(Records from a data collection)
-- Opening Marker --

/-! ### The ship link -/

/-- Spec 09 R144, R156, spec 08 R130, spec 12 R171: a frame with its start octet, its length and its check value, and any
octets but a start octet ahead of it, is read as what its octets carry, and discarded where its check value differs. A ship
frame of a length outside 5..1024, a terminal frame of one outside 4..64 and a field frame of another than 5 is discarded, and
so are octets without a start octet; what a frame of a legal length begins with is incomplete until its last octet. Octets that
leave a frame incomplete are kept with the second of its first octet, octets that can form no frame are dropped, and a ship or
field frame that began two seconds ago is dropped; nothing else changes.
How octets that form no frame come as commands, and that the octets behind a broken frame are dropped with it, is the model's
choice (notes/assumptions/13.md). -/
def Obligations.CheckedFramesAreReadAndOthersDropped : Prop :=
  (∀ (before data check : List Octet), 0x5A#8 ∉ before → 5 ≤ data.length → data.length ≤ 1024 → check.length = 2 →
    let body := octets16 (BitVec.ofNat 16 data.length) ++ data
    shipVerdict (before ++ 0x5A#8 :: body ++ check) =
      if check = octets16 (crc16 body) then shipRequest data else .discarded) ∧
  (∀ (before data check : List Octet), 0x6C#8 ∉ before → 4 ≤ data.length → data.length ≤ 64 → check.length = 2 →
    let body := BitVec.ofNat 8 data.length :: data
    terminalVerdict (before ++ 0x6C#8 :: body ++ check) =
      if check = octets16 (crc16 body) then terminalNotice data else .discarded) ∧
  (∀ (before check : List Octet) (kind ident qualifier : Octet) (value : BitVec 16), 0x3C#8 ∉ before → check.length = 2 →
    let body := 5#8 :: kind :: ident :: qualifier :: octets16 value
    fieldVerdict (before ++ 0x3C#8 :: body ++ check) =
      if check = octets16 (crc16 body) then fieldReport kind ident qualifier value else .discarded) ∧
  -- other lengths, and frames that have not ended
  (∀ (before rest : List Octet) (length : BitVec 16) (n : Octet),
    (0x5A#8 ∉ before → length.toNat < 5 ∨ 1024 < length.toNat →
      shipVerdict (before ++ 0x5A#8 :: octets16 length ++ rest) = .discarded) ∧
    (0x6C#8 ∉ before → n.toNat < 4 ∨ 64 < n.toNat → terminalVerdict (before ++ 0x6C#8 :: n :: rest) = .discarded) ∧
    (0x3C#8 ∉ before → n ≠ 5 → fieldVerdict (before ++ 0x3C#8 :: n :: rest) = .discarded)) ∧
  (∀ (before rest : List Octet) (n k : Nat), 0 < k →
    (let frame := 0x5A#8 :: octets16 (BitVec.ofNat 16 n) ++ rest
     0x5A#8 ∉ before → 5 ≤ n → n ≤ 1024 → rest.length = n + 2 → k < frame.length →
      shipVerdict (before ++ frame.take k) = .incomplete) ∧
    (let frame := 0x6C#8 :: BitVec.ofNat 8 n :: rest
     0x6C#8 ∉ before → 4 ≤ n → n ≤ 64 → rest.length = n + 2 → k < frame.length →
      terminalVerdict (before ++ frame.take k) = .incomplete) ∧
    (let frame := 0x3C#8 :: 5#8 :: rest
     0x3C#8 ∉ before → rest.length = 7 → k < frame.length → fieldVerdict (before ++ frame.take k) = .incomplete)) ∧
  (∀ os : List Octet, (0x5A#8 ∉ os → shipVerdict os = .discarded) ∧ (0x6C#8 ∉ os → terminalVerdict os = .discarded) ∧
    (0x3C#8 ∉ os → fieldVerdict os = .discarded)) ∧
  let kept (r : Option Receiving) (now : Second) (octets : List Octet) (verdict : List Octet → FrameVerdict) :
      Option Receiving :=
    let whole := (r.elim [] (·.octets)) ++ octets
    if verdict whole = .incomplete then some ⟨r.elim now (·.since), whole⟩
    else if verdict whole = .discarded then none else r
  let timed (r : Option Receiving) (now : Second) : Option Receiving :=
    r.filter fun x => decide (elapsed x.since now < 2)
  ∀ s : State, s.linkUp = true →
    (∀ os, exec (.shipFrameDiscard os) s =
      .next { s with ship := { s.ship with receiving := kept s.ship.receiving s.clock os shipVerdict } }) ∧
    (∀ os, exec (.terminalFrameDiscard os) s =
      .next { s with terminal := { s.terminal with receiving := kept s.terminal.receiving s.clock os terminalVerdict } }) ∧
    (∀ os, exec (.fieldFrameDiscard os) s =
      .next { s with field := { s.field with receiving := kept s.field.receiving s.clock os fieldVerdict } }) ∧
    exec .shipFrameIncompleteTimeout s =
      .next { s with ship := { s.ship with receiving := timed s.ship.receiving s.clock } } ∧
    exec .fieldFrameIncompleteTimeout s =
      .next { s with field := { s.field with receiving := timed s.field.receiving s.clock } }
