/-- Commands to valves change the valves named alone, and of those the ones that are sent a command. -/
theorem afterCommands_tankValves (s : State) (again : Bool) (p : ValveCommand) (vs : List ValveId) (n : Nat) :
    nth1 (s.afterCommands again p vs).ballast.tankValves n = (nth1 s.ballast.tankValves n).map fun x =>
      if .tank n ∈ vs ∧ (again = true ∨ x.commanded ≠ p) then
        { x with
          commanded := p, confirmed := false, deadline := some (s.clock + BitVec.ofNat 32 s.hull.tankValveTimeout) } else x :=
  nth1_map_zipIdx _ _ _

theorem afterCommands_suctionValves (s : State) (again : Bool) (p : ValveCommand) (vs : List ValveId) (n : Nat) :
    nth1 (s.afterCommands again p vs).ballast.suctionValves n = (nth1 s.ballast.suctionValves n).map fun x =>
      if .suction n ∈ vs ∧ (again = true ∨ x.commanded ≠ p) then
        { x with
          commanded := p, confirmed := false, deadline := some (s.clock + BitVec.ofNat 32 s.hull.lineValveTimeout) } else x :=
  nth1_map_zipIdx _ _ _

theorem afterCommands_overboardValves (s : State) (again : Bool) (p : ValveCommand) (vs : List ValveId) (n : Nat) :
    nth1 (s.afterCommands again p vs).ballast.overboardValves n = (nth1 s.ballast.overboardValves n).map fun x =>
      if .overboard n ∈ vs ∧ (again = true ∨ x.commanded ≠ p) then
        { x with
          commanded := p, confirmed := false, deadline := some (s.clock + BitVec.ofNat 32 s.hull.lineValveTimeout) } else x :=
  nth1_map_zipIdx _ _ _

@[simp] theorem afterCommands_station (s : State) (again : Bool) (p : ValveCommand) (vs : List ValveId) (g : Nat) :
    (s.afterCommands again p vs).station g = s.station g := rfl
@[simp] theorem afterCommands_order (s : State) (again : Bool) (p : ValveCommand) (vs : List ValveId) (k : Nat) :
    (s.afterCommands again p vs).order k = s.order k := rfl
@[simp] theorem afterCommands_queue (s : State) (again : Bool) (p : ValveCommand) (vs : List ValveId) (g : Nat) :
    (s.afterCommands again p vs).queue g = s.queue g := rfl
@[simp] theorem afterStop_valve (s : State) (g : Nat) (v : ValveId) : (s.afterStop g).valve v = s.valve v := by cases v <;> rfl
@[simp] theorem afterRest_station (s : State) (g : Nat) : s.afterRest.station g = s.station g := rfl
@[simp] theorem afterRest_valve (s : State) (v : ValveId) : s.afterRest.valve v = s.valve v := by cases v <;> rfl
@[simp] theorem afterRest_queue (s : State) (g : Nat) : s.afterRest.queue g = s.queue g := rfl
@[simp] theorem afterRest_order (s : State) (k : Nat) : s.afterRest.order k = s.order k := rfl
@[simp] theorem afterRest_outbound (s : State) : s.afterRest.field.outbound = s.field.outbound := rfl

/-- The test for HALTED that the statements make is the Ballast Sequencer's own. -/
theorem haltTest_eq_afterRest (s : State) : s.haltTest = s.afterRest := by
  unfold State.haltTest State.afterRest State.allRest
  split <;> rfl

/-- Commands, a stop, LOCAL and the entries into STOPPING change the Ballast Sequencer and the outbound list alone. -/
theorem afterCommands_onlyBallast (s : State) (again : Bool) (p : ValveCommand) (vs : List ValveId) :
    s.onlyBallast (s.afterCommands again p vs) := rfl

theorem afterLocal_onlyBallast (s : State) (g : Nat) : s.onlyBallast (s.afterLocal g) := rfl

theorem afterRundown_onlyBallast (s : State) (g : Nat) : s.onlyBallast (s.afterRundown g) := rfl

theorem afterClosing_onlyBallast (s : State) (g : Nat) : s.onlyBallast (s.afterClosing g) := rfl

theorem afterHalt_onlyBallast (s : State) (g : Nat) : s.onlyBallast (s.afterHalt g) := by
  unfold State.afterHalt State.afterReturn
  split <;> split <;> rfl

/-- Where no station may look, a cause told to the stations changes nothing. -/
theorem answered_refl (s : State) (told : Nat → Prop)
    (none : ∀ g, told g → s.ballast.state ≠ .running ∨ (s.station g).state ≠ .off ∨ (s.station g).closing ≠ []) :
    s.answered s told := by
  have idle (g : Nat) : ¬(s.hasGroup g = true ∧ s.ballast.state = .running ∧ (s.station g).state = .off ∧
      (s.station g).closing = [] ∧ told g) := fun ⟨_, r, o, c, t⟩ => (none g t).elim (· r) (·.elim (· o) (· c))
  exact ⟨rfl, rfl, rfl, fun g h => absurd h (idle g), fun _ _ _ => ⟨rfl, rfl, rfl, rfl⟩, fun _ _ => rfl, fun _ _ => rfl,
    ⟨[], .nil, fun g => ⟨fun h => absurd h List.not_mem_nil, fun h => absurd h (idle g)⟩, rfl⟩, fun _ => rfl⟩

end Sys2Proof.Machine
end

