-- ==== Sys2Proof/Proofs/Records.lean ====
section
/-! PROOFS. Every step keeps the counted records and the ranges of the settings: READY is entered with the records that the
profile counts, and a stored setting or draft is taken into its range. -/

namespace Sys2Proof.Machine

/-! ### The start of READY -/

@[simp] theorem keptOver_length {α : Type} (kept cold : List α) : (keptOver kept cold).length = cold.length := by
  simp [keptOver]

@[simp] theorem derivedHolds_length (l : List Pour) (hs : List Hold) : (derivedHolds l hs).length = hs.length := by
  simp [derivedHolds]

/-- The records that a start lays out are those that the profile counts; the valves are still to come. -/
structure State.LaidOut (s : State) : Prop where
  holds : s.holds.length = s.counts.holds
  tanks : s.tanks.length = s.counts.tanks
  items : s.items.length = s.counts.items
  orders : s.ballast.orders.length = s.counts.tanks
  queues : s.ballast.queues.length = s.counts.groups
  stations : s.ballast.stations.length = s.counts.groups

/-- A state of the same form has its records laid out as the other. -/
theorem State.LaidOut.of_sameForm {s t : State} (h : s.LaidOut) (same : s.sameForm t) : t.LaidOut := by
  simp only [State.sameForm, State.form, Prod.mk.injEq, List.cons_append, List.nil_append, List.cons.injEq] at same
  obtain ⟨-, counts, ⟨holds, tanks, items, shape⟩, -⟩ := same
  simp only [Sequencer.shape, List.cons.injEq] at shape
  obtain ⟨orders, queues, stations, -⟩ := shape
  exact ⟨by rw [holds, counts, h.holds], by rw [tanks, counts, h.tanks], by rw [items, counts, h.items],
    by rw [orders, counts, h.orders], by rw [queues, counts, h.queues], by rw [stations, counts, h.stations]⟩

/-- With the valves of a start the records laid out are those that the profile counts. -/
theorem State.LaidOut.records {s : State} (h : s.LaidOut) (o : StartOutcome) (check : BitVec 16) :
    (s.withStartValves.enterReady o check).RecordsOk := by
  intro _
  refine ⟨h.holds, h.tanks, h.items, ?_⟩
  show s.withStartValves.ballast.shape = _
  simp only [State.withStartValves, Sequencer.shape, h.orders, h.queues, h.stations, List.length_replicate]
  rfl

theorem coldRecords_laidOut {s : State} (tanks : s.hull.tanks.length = s.counts.tanks) : s.coldRecords.LaidOut where
  holds := List.length_replicate
  tanks := (List.length_map ..).trans tanks
  items := List.length_replicate
  orders := List.length_replicate
  queues := List.length_replicate
  stations := List.length_replicate

/-- The orders that a warm start returns change the Ballast Sequencer alone. -/
theorem warmReturns_frame (s : State) : BallastFrame s (s.tankNumbers.foldl (fun s t => s.warmReturn t) s) :=
  .foldl (fun s t => warmReturn_frame t s) _ _

/-- Kept records are laid over the cold ones, so the lists are as long as the profile counts. -/
theorem warmRecords_laidOut {s : State} (tanks : s.hull.tanks.length = s.counts.tanks) : s.warmRecords.LaidOut := by
  refine State.LaidOut.of_sameForm ?_ (warmReturns_frame _).sameForm
  exact ⟨by simp [State.counts], by simpa [State.counts] using tanks, by simp [State.counts], by simp [State.counts],
    by simp [State.counts], by simp [State.counts]⟩

theorem warmRecords_settings (s : State) : s.warmRecords.settings = s.settings := (warmReturns_frame _).settings

theorem warmRecords_berth (s : State) : s.warmRecords.berth = s.berth := (warmReturns_frame _).berth

/-- Legal hull data give as many tanks as are counted, and a default draft in the berth's range (spec 01 R6). -/
theorem Hull.tanks_and_draft_of_legal {h : Hull} {c : Counts} (legal : Hull.legal h c = true) :
    h.tanks.length = c.tanks ∧ 5000 ≤ h.defaultDraft ∧ h.defaultDraft ≤ 30000 := by
  simp only [Hull.legal, Hull.fits, Bool.and_eq_true, decide_eq_true_eq] at legal
  omega

/-- An image without finding has legal hull data. -/
theorem hull_legal_of_clean {image : List Octet} {h : Hull} (clean : imageFinding image h = none) :
    Hull.legal h (imageCounts image) = true := by
  unfold imageFinding at clean
  split_ifs at clean with absent broken counts range
  simpa using range

theorem settingsOk_congr {s t : State} (settings : t.settings = s.settings) (berth : t.berth = s.berth) (h : s.SettingsOk) :
    t.SettingsOk := by
  unfold State.SettingsOk at h ⊢
  rw [settings, berth]; exact h

theorem settings_default_ok (s : State) (settings : s.settings = .default) (least : 5000 ≤ s.berth.maxDraft)
    (most : s.berth.maxDraft ≤ 30000) : s.SettingsOk := by
  unfold State.SettingsOk
  rw [settings]
  simp [Settings.default, least, most]

/-- A state out of READY keeps the ranges where it keeps the settings. -/
theorem keepsForm_of_unready {s t : State} (phase : t.startUp.phase ≠ .ready) (settings : t.settings = s.settings)
    (berth : t.berth = s.berth) : s.keepsForm t :=
  ⟨fun _ ready => absurd ready phase, settingsOk_congr settings berth⟩

/-- Neither the valves of a start nor the entry into READY touch the settings or the draft. -/
theorem enterReady_settings (o : StartOutcome) (check : BitVec 16) (s : State) :
    (s.withStartValves.enterReady o check).settings = s.settings := rfl

theorem enterReady_berth (o : StartOutcome) (check : BitVec 16) (s : State) :
    (s.withStartValves.enterReady o check).berth = s.berth := rfl

/-- A clean image enters READY with the records it counts; the settings are kept or take their defaults (spec 11 R166). -/
theorem loadClean_keepsForm {image : List Octet} {h : Hull} (s : State) (clean : imageFinding image h = none) :
    s.keepsForm (s.loadClean image h) := by
  obtain ⟨tanks, least, most⟩ := Hull.tanks_and_draft_of_legal (hull_legal_of_clean clean)
  let u : State := { s with startUp.profile := loadedProfile image h }
  have counted : u.hull.tanks.length = u.counts.tanks := (List.length_map ..).trans tanks
  have warm (check : BitVec 16) : s.keepsForm (u.warmRecords.withStartValves.enterReady .warm check) := by
    refine ⟨fun _ => (warmRecords_laidOut counted).records _ _, settingsOk_congr ?_ ?_⟩
    · rw [enterReady_settings, warmRecords_settings]
    · rw [enterReady_berth, warmRecords_berth]
  have cold (check : BitVec 16) : s.keepsForm (u.coldRecords.withStartValves.enterReady .cold check) := by
    refine ⟨fun _ => (coldRecords_laidOut counted).records _ _, fun _ => settings_default_ok _ ?_ ?_ ?_⟩
    · rw [enterReady_settings]; rfl
    · rw [enterReady_berth]; exact least
    · rw [enterReady_berth]; exact most
  unfold State.loadClean; dsimp only; split
  · exact warm _
  · exact cold _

-- Closing Marker --

#### Work task:
With the first line of the records as the start and the line holding "octets but a" as the end, please copy exactly those lines and no others.

#### Result for this exercise:
/-! ### The ship link -/

/-- Spec 09 R144, R156, spec 08 R130, spec 12 R171: a frame with its start octet, its length and its check value, and any
octets but a start octet ahead of it, is read as what its octets carry, and discarded where its check value differs. A ship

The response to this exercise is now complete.